Vorausgesetzt, dass sich die Gewerkschaften ebenso für die Umwelt einsetzten, wie Fridays
for Future.
Literatur

BILDUNG, BUNDESZENTRALE FÜR POLITISCHE (2022): Einkommensgruppen, bpb.de, [online]

https://www.bpb.de/kurz-knapp/zahlen-und-fakten/soziale-situation-in-

deutschland/61763/einkommensgruppen/ [abgerufen am 10.07.2022].

BOURDIEU, PIERRE/HELLA BEISTER (1998): Praktische Vernunft: Zur Theorie des Handelns

(edition suhrkamp), 1., Berlin , Deutschland: Suhrkamp Verlag.

NECKEL, SIGHARD (2018): Ökologische Distinktion, in: Die Gesellschaft der Nachhaltigkeit,

S. 59–76, [online] doi:10.14361/9783839441947-005.

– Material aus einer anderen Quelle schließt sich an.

theorem State.linkGoes_keeps (h : Keeps F s t) (f) (x) (p_out : F .out := by assumption) (p_fresh : F .fresh := by assumption)
    (p_dram : F .dram := by assumption) (p_hp : F .hp := by assumption) (p_rr : F .rr := by assumption)
    (p_rg : F .rg := by assumption) (p_ns : F .ns := by assumption) (p_tr : F .tr := by assumption)
    (p_cd : F .cd := by assumption) (p_lp : F .lp := by assumption) (p_sx : F .sx := by assumption)
    (p_mc : F .mc := by assumption) (p_bw : F .bw := by assumption) (p_qe : F .qe := by assumption)
    (p_sc : F .sc := by assumption) (p_ce : F .ce := by assumption) (p_mb : F .mb := by assumption)
    (p_fc : F .fc := by assumption) (p_pm : F .pm := by assumption) : Keeps F s (State.linkGoes t f x) := by
  unfold State.linkGoes
  try dsimp only
  repeat' first
    | with_reducible assumption | with_reducible refine State.linkReset_keeps ?_ _ _
    | with_reducible refine State.flashShadow_keeps ?_ _ _ | with_reducible refine State.report_keeps ?_ _ _ _
    | with_reducible refine State.peerPath_keeps ?_ _ | with_reducible refine Keeps.ite (fun _ => ?_) (fun _ => ?_)
    | with_reducible refine Keeps.iteP (fun _ => ?_) (fun _ => ?_) | split | dsimp only | intro _

theorem perstAssert_keeps (h : Keeps F s t) (port) (p_out : F .out := by assumption) (p_fresh : F .fresh := by assumption)
    (p_dram : F .dram := by assumption) (p_hp : F .hp := by assumption) (p_rr : F .rr := by assumption)
    (p_rg : F .rg := by assumption) (p_ns : F .ns := by assumption) (p_tr : F .tr := by assumption)
    (p_cd : F .cd := by assumption) (p_lp : F .lp := by assumption) (p_sx : F .sx := by assumption)
    (p_mc : F .mc := by assumption) (p_bw : F .bw := by assumption) (p_qe : F .qe := by assumption)
    (p_sc : F .sc := by assumption) (p_ce : F .ce := by assumption) (p_mb : F .mb := by assumption)
    (p_fc : F .fc := by assumption) (p_pm : F .pm := by assumption) : Keeps F s (perstAssert port t) := by
  unfold perstAssert
  try dsimp only
  repeat' first
    | with_reducible assumption | with_reducible refine State.linkGoes_keeps ?_ _ _
    | with_reducible refine State.modPort_keeps ?_ _ _ | with_reducible refine Keeps.foldl (fun _ _ _ => ?_) _ ?_
    | with_reducible refine Keeps.foldlP (fun _ _ _ => ?_) _ ?_ | with_reducible refine Keeps.ite (fun _ => ?_) (fun _ => ?_)
    | with_reducible refine Keeps.iteP (fun _ => ?_) (fun _ => ?_) | split | dsimp only | intro _

theorem perstRelease_keeps (h : Keeps F s t) (port) (p_hp : F .hp := by assumption) (p_pw : F .pw := by assumption)
    (p_ck : F .ck := by assumption) : Keeps F s (perstRelease port t) := by
  unfold perstRelease
  try dsimp only
  repeat' first
    | with_reducible assumption | with_reducible refine State.modPort_keeps ?_ _ _
    | with_reducible refine State.beginWake_keeps ?_ _ | with_reducible refine Keeps.ite (fun _ => ?_) (fun _ => ?_)
    | with_reducible refine Keeps.iteP (fun _ => ?_) (fun _ => ?_)
    | simp only [keeps_upd, p_hp, p_pw, p_ck, or_true, true_or, length_lmod, length_lset, List.length_map] | split | dsimp only
    | intro _

theorem linkResetBy_keeps (h : Keeps F s t) (f) (x) (p_out : F .out := by assumption) (p_fresh : F .fresh := by assumption)
    (p_dram : F .dram := by assumption) (p_hp : F .hp := by assumption) (p_rr : F .rr := by assumption)
    (p_rg : F .rg := by assumption) (p_ns : F .ns := by assumption) (p_tr : F .tr := by assumption)
    (p_cd : F .cd := by assumption) (p_lp : F .lp := by assumption) (p_sx : F .sx := by assumption)
    (p_mc : F .mc := by assumption) (p_bw : F .bw := by assumption) (p_qe : F .qe := by assumption)
    (p_sc : F .sc := by assumption) (p_ce : F .ce := by assumption) (p_mb : F .mb := by assumption)
    (p_fc : F .fc := by assumption) (p_pm : F .pm := by assumption) : Keeps F s (linkResetBy f x t) := by
  unfold linkResetBy
  try dsimp only
  repeat' first
    | with_reducible assumption | with_reducible refine State.linkGoes_keeps ?_ _ _
    | with_reducible refine Keeps.ite (fun _ => ?_) (fun _ => ?_) | with_reducible refine Keeps.iteP (fun _ => ?_) (fun _ => ?_)
    | split | intro _

theorem surpriseDown_keeps (h : Keeps F s t) (f) (p_out : F .out := by assumption) (p_fresh : F .fresh := by assumption)
    (p_dram : F .dram := by assumption) (p_hp : F .hp := by assumption) (p_rr : F .rr := by assumption)
    (p_rg : F .rg := by assumption) (p_ns : F .ns := by assumption) (p_tr : F .tr := by assumption)
    (p_cd : F .cd := by assumption) (p_lp : F .lp := by assumption) (p_sx : F .sx := by assumption)
    (p_mc : F .mc := by assumption) (p_bw : F .bw := by assumption) (p_qe : F .qe := by assumption)
    (p_sc : F .sc := by assumption) (p_ce : F .ce := by assumption) (p_mb : F .mb := by assumption)
    (p_fc : F .fc := by assumption) (p_pm : F .pm := by assumption) : Keeps F s (surpriseDown f t) := by
  unfold surpriseDown
  try dsimp only
  repeat' first
    | with_reducible assumption | with_reducible refine State.modFn_keeps ?_ _ _ | with_reducible refine State.failPushes_keeps ?_ _
    | with_reducible refine State.dropHeld_keeps ?_ _ | with_reducible refine State.snoopsGone_keeps ?_ _
    | with_reducible refine State.schedSync_keeps ?_ | with_reducible refine State.flashShadow_keeps ?_ _ _
    | with_reducible refine State.report_keeps ?_ _ _ _ | with_reducible refine State.peerPath_keeps ?_ _
    | with_reducible refine Keeps.ite (fun _ => ?_) (fun _ => ?_) | with_reducible refine Keeps.iteP (fun _ => ?_) (fun _ => ?_)
    | split | dsimp only | intro _

theorem linkUp_keeps (h : Keeps F s t) (f) (x_c) (p_out : F .out := by assumption) (p_hp : F .hp := by assumption)
    (p_sc : F .sc := by assumption) (p_fc : F .fc := by assumption) (p_pm : F .pm := by assumption) : Keeps F s (linkUp f x_c t) := by
  unfold linkUp
  try dsimp only
  repeat' first
    | with_reducible assumption | with_reducible refine State.modFn_keeps ?_ _ _ | with_reducible refine State.report_keeps ?_ _ _ _
    | with_reducible refine State.peerPath_keeps ?_ _ | with_reducible refine State.resumeFn_keeps ?_ _
    | with_reducible refine Keeps.ite (fun _ => ?_) (fun _ => ?_) | with_reducible refine Keeps.iteP (fun _ => ?_) (fun _ => ?_)
    | split | dsimp only | intro _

SCHAUPP, SIMON (2020): Jenseits der Austeritätsökologie : Einführung in eine Umweltpolitik

von unten: Einführung in eine Umweltpolitik von unten, in: Sozial.Geschichte Online

28, S. 43–68, [online] doi:10.17185/duepublico/73595.

TAGESSCHAU/PETTERI TAALAS (2022): Hitze in Deutschland: Der nächste Tag mit bis zu 40

Grad, tagesschau.de, [online] https://www.tagesschau.de/inland/hitzewelle-

deutschland-119.html [abgerufen am 22.07.2022].